Nasza Loteria SR - pasek na kartach artykułów

Fish zagrał w Sopocie koncert ze stand-upem

Marcin Mindykowski
W sopockim Sheratonie Fish zagrał porywający koncert
W sopockim Sheratonie Fish zagrał porywający koncert Karolina Misztal
Wydawało się, że po akustycznej trasie Fisha nie należy oczekiwać artystycznych uniesień. W końcu to muzyk, który z czymkolwiek nie pojawiłby się w Polsce, i tak mógłby liczyć na życzliwe przyjęcie. Do tego akustyczną formułę występów tłumaczył względami tyleż artystycznymi, co logistycznymi (w dobie kryzysu trasa z zespołem mogła okazać się nierentowna). Repertuar zbudował zaś z najbardziej znanych utworów, licząc chyba nie tylko na koneserów swojej twórczości. A jednak w piątek w sopockim Sheratonie Fish zagrał porywający koncert.

Od strony muzycznej była to zasługa muzyków Fisha - gitarzysty Franka Ushera i pianisty Fossa Pettersona, którzy opracowali akustyczne wersje. O ile mogło się to wydawać łatwe w wypadku już w oryginale kameralnie zaaranżowanych solowych piosenek lidera ("Family Business", "Zoe 25", "A Gentleman's Excuse Me"), o tyle z połamanymi rytmicznie i rozbuchanymi brzmieniowo utworami Marillion (głównie tymi z rozedrganej od emocji płyty "Fugazi") ta sztuka nie musiała się udać. Udała się, ale nadal istniało ryzyko, że taka formuła nie utrzyma uwagi i napięcia widzów przez dwie godziny koncertu.

ZOBACZ ZDJĘCIA Z KONCERTU W SOPOCIE

Z odsieczą przyszedł Fish, który nie pozwolił ani na chwilę nudy, wzbogacając występ elementami... stand-upu, czyli kabaretowego teatru jednego aktora. Równie ważnym, obok muzyki, elementem wieczoru były bowiem jego opowiadane ze swadą i cierpkim, szkockim humorem anegdoty - choćby o napięciach między Anglikami i Szkotami - i utarczki słowne z będącymi w równie dobrych humorach muzykami. I choć przerywanie koncertów długimi opowieściami nie zawsze spotyka się z entuzjazmem publiczności, sopocka kupiła to od razu. Bo Fish magnetyzował i opowiadając, i śpiewając.

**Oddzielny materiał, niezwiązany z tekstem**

@[simp] theorem encLaneA_6_6 (mode : BitVec 4) (u w : Bool) : (encLane mode u w 0#3 false false).extractLsb' 6 6 = 0#6 := by
    have g0 : (encLane mode u w 0#3 false false).extractLsb' 6 3 = 0#3 := skip (by decide) (skip (by decide) (skip (by decide) (take (by decide) (extractLsb'_eq_self))))
    have g1 : (encLane mode u w 0#3 false false).extractLsb' 9 1 = 0#1 := skip (by decide) (skip (by decide) (skip (by decide) (skip (by decide) (take (by decide) (extractLsb'_eq_self)))))
    have h1 : (encLane mode u w 0#3 false false).extractLsb' 6 4 = 0#4 := join (lo := 6) (n := 1) (k := 3) g1 g0
    have g2 : (encLane mode u w 0#3 false false).extractLsb' 10 1 = 0#1 := skip (by decide) (skip (by decide) (skip (by decide) (skip (by decide) (skip (by decide) (take (by decide) (extractLsb'_eq_self))))))
    have h2 : (encLane mode u w 0#3 false false).extractLsb' 6 5 = 0#5 := join (lo := 6) (n := 1) (k := 4) g2 h1
    have g3 : (encLane mode u w 0#3 false false).extractLsb' 11 1 = 0#1 := skip (by decide) (skip (by decide) (skip (by decide) (skip (by decide) (skip (by decide) (skip (by decide) (extractLsb'_eq_self))))))
    have h3 : (encLane mode u w 0#3 false false).extractLsb' 6 6 = 0#6 := join (lo := 6) (n := 1) (k := 5) g3 h2
    exact h3

@[simp] theorem encLaneB_4_6 (mode : BitVec 4) (pn : Bool) : (encLane mode false false 0#3 false pn).extractLsb' 4 6 = 0#6 := by
    have g0 : (encLane mode false false 0#3 false pn).extractLsb' 4 1 = 0#1 := skip (by decide) (take (by decide) (extractLsb'_eq_self))
    have g1 : (encLane mode false false 0#3 false pn).extractLsb' 5 1 = 0#1 := skip (by decide) (skip (by decide) (take (by decide) (extractLsb'_eq_self)))
    have h1 : (encLane mode false false 0#3 false pn).extractLsb' 4 2 = 0#2 := join (lo := 4) (n := 1) (k := 1) g1 g0
    have g2 : (encLane mode false false 0#3 false pn).extractLsb' 6 3 = 0#3 := skip (by decide) (skip (by decide) (skip (by decide) (take (by decide) (extractLsb'_eq_self))))
    have h2 : (encLane mode false false 0#3 false pn).extractLsb' 4 5 = 0#5 := join (lo := 4) (n := 3) (k := 2) g2 h1
    have g3 : (encLane mode false false 0#3 false pn).extractLsb' 9 1 = 0#1 := skip (by decide) (skip (by decide) (skip (by decide) (skip (by decide) (take (by decide) (extractLsb'_eq_self)))))
    have h3 : (encLane mode false false 0#3 false pn).extractLsb' 4 6 = 0#6 := join (lo := 4) (n := 1) (k := 5) g3 h2
    exact h3

@[simp] theorem encLaneC_9_3 (mode : BitVec 4) (u w : Bool) (rnd : BitVec 3) : (encLane mode u w rnd false false).extractLsb' 9 3 = 0#3 := by
    have g0 : (encLane mode u w rnd false false).extractLsb' 9 1 = 0#1 := skip (by decide) (skip (by decide) (skip (by decide) (skip (by decide) (take (by decide) (extractLsb'_eq_self)))))
    have g1 : (encLane mode u w rnd false false).extractLsb' 10 1 = 0#1 := skip (by decide) (skip (by decide) (skip (by decide) (skip (by decide) (skip (by decide) (take (by decide) (extractLsb'_eq_self))))))
    have h1 : (encLane mode u w rnd false false).extractLsb' 9 2 = 0#2 := join (lo := 9) (n := 1) (k := 1) g1 g0
    have g2 : (encLane mode u w rnd false false).extractLsb' 11 1 = 0#1 := skip (by decide) (skip (by decide) (skip (by decide) (skip (by decide) (skip (by decide) (skip (by decide) (extractLsb'_eq_self))))))
    have h2 : (encLane mode u w rnd false false).extractLsb' 9 3 = 0#3 := join (lo := 9) (n := 1) (k := 2) g2 h1
    exact h2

A śpiewał też świetnie. Choć lata zrobiły swoje i nie zawsze dosięgał najwyższych dźwięków (co najbardziej odsłoniło wykonanie "Kayleigh"), nadrabiał to swoją pasją, ekspresją i żarliwością.

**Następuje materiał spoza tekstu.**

theorem kxAbort (code : BitVec 8) : Statement (.kxAbort code) := by
  refine ofKx rfl ?_
  have f0 : (0#4 ++ code ++ 0#5 ++ 2#3 ++ 0#5 ++ 0x0B#7 : Word).extractLsb' 28 4 = 0#4 := skip (by decide) (skip (by decide) (skip (by decide) (skip (by decide) (skip (by decide) (extractLsb'_eq_self)))))
  have f1 : (0#4 ++ code ++ 0#5 ++ 2#3 ++ 0#5 ++ 0x0B#7 : Word).extractLsb' 20 8 = code := skip (by decide) (skip (by decide) (skip (by decide) (skip (by decide) (take (by decide) (extractLsb'_eq_self)))))
  have f2 : (0#4 ++ code ++ 0#5 ++ 2#3 ++ 0#5 ++ 0x0B#7 : Word).extractLsb' 15 5 = 0#5 := skip (by decide) (skip (by decide) (skip (by decide) (take (by decide) (extractLsb'_eq_self))))
  have f3 : (0#4 ++ code ++ 0#5 ++ 2#3 ++ 0#5 ++ 0x0B#7 : Word).extractLsb' 12 3 = 2#3 := skip (by decide) (skip (by decide) (take (by decide) (extractLsb'_eq_self)))
  have f4 : (0#4 ++ code ++ 0#5 ++ 2#3 ++ 0#5 ++ 0x0B#7 : Word).extractLsb' 7 5 = 0#5 := skip (by decide) (take (by decide) (extractLsb'_eq_self))
  have f5 : (0#4 ++ code ++ 0#5 ++ 2#3 ++ 0#5 ++ 0x0B#7 : Word).extractLsb' 0 7 = 0x0B#7 := take (by decide) (extractLsb'_eq_self)
  simp only [decodeKx, encodeKx, f0, f1, f2, f3, f4, f5]
  simp

theorem kxStat (rd : BitVec 5) : Statement (.kxStat rd) := by
  refine ofKx rfl ?_
  have f0 : (0#12 ++ 0#5 ++ 3#3 ++ rd ++ 0x0B#7 : Word).extractLsb' 20 5 = 0#5 := skip (by decide) (skip (by decide) (skip (by decide) (skip (by decide) (rfl))))
  have f1 : (0#12 ++ 0#5 ++ 3#3 ++ rd ++ 0x0B#7 : Word).extractLsb' 25 7 = 0#7 := skip (by decide) (skip (by decide) (skip (by decide) (skip (by decide) (rfl))))
  have f2 : (0#12 ++ 0#5 ++ 3#3 ++ rd ++ 0x0B#7 : Word).extractLsb' 15 5 = 0#5 := skip (by decide) (skip (by decide) (skip (by decide) (take (by decide) (extractLsb'_eq_self))))
  have f3 : (0#12 ++ 0#5 ++ 3#3 ++ rd ++ 0x0B#7 : Word).extractLsb' 12 3 = 3#3 := skip (by decide) (skip (by decide) (take (by decide) (extractLsb'_eq_self)))
  have f4 : (0#12 ++ 0#5 ++ 3#3 ++ rd ++ 0x0B#7 : Word).extractLsb' 7 5 = rd := skip (by decide) (take (by decide) (extractLsb'_eq_self))
  have f5 : (0#12 ++ 0#5 ++ 3#3 ++ rd ++ 0x0B#7 : Word).extractLsb' 0 7 = 0x0B#7 := take (by decide) (extractLsb'_eq_self)
  simp only [decodeKx, encodeKx, f0, f1, f2, f3, f4, f5]
  simp

theorem kxLock (rs1 : BitVec 5) : Statement (.kxLock rs1) := by
  refine ofKx rfl ?_
  have f0 : (0#12 ++ rs1 ++ 4#3 ++ 0#5 ++ 0x0B#7 : Word).extractLsb' 20 5 = 0#5 := skip (by decide) (skip (by decide) (skip (by decide) (skip (by decide) (rfl))))
  have f1 : (0#12 ++ rs1 ++ 4#3 ++ 0#5 ++ 0x0B#7 : Word).extractLsb' 25 7 = 0#7 := skip (by decide) (skip (by decide) (skip (by decide) (skip (by decide) (rfl))))
  have f2 : (0#12 ++ rs1 ++ 4#3 ++ 0#5 ++ 0x0B#7 : Word).extractLsb' 15 5 = rs1 := skip (by decide) (skip (by decide) (skip (by decide) (take (by decide) (extractLsb'_eq_self))))
  have f3 : (0#12 ++ rs1 ++ 4#3 ++ 0#5 ++ 0x0B#7 : Word).extractLsb' 12 3 = 4#3 := skip (by decide) (skip (by decide) (take (by decide) (extractLsb'_eq_self)))
  have f4 : (0#12 ++ rs1 ++ 4#3 ++ 0#5 ++ 0x0B#7 : Word).extractLsb' 7 5 = 0#5 := skip (by decide) (take (by decide) (extractLsb'_eq_self))
  have f5 : (0#12 ++ rs1 ++ 4#3 ++ 0#5 ++ 0x0B#7 : Word).extractLsb' 0 7 = 0x0B#7 := take (by decide) (extractLsb'_eq_self)
  simp only [decodeKx, encodeKx, f0, f1, f2, f3, f4, f5]
  simp

end Laws.RoundTrip

end Sys2Proof
end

Charyzmatyczny wokalista zbudował ze swoją publicznością autentyczną więź, choćby spełniając jej prośby repertuarowe. Na koniec zadedykował fanom utwór "Company" - o tych, w których towarzystwie czujemy się najlepiej. A kiedy zszedł ze sceny i usiadł wśród publiczności, było jasne, że relacja gwiazda - wielbiciele nie ma tu żadnego zastosowania. W końcu nie bez powodu fani Fisha mówią o nim "Wujek".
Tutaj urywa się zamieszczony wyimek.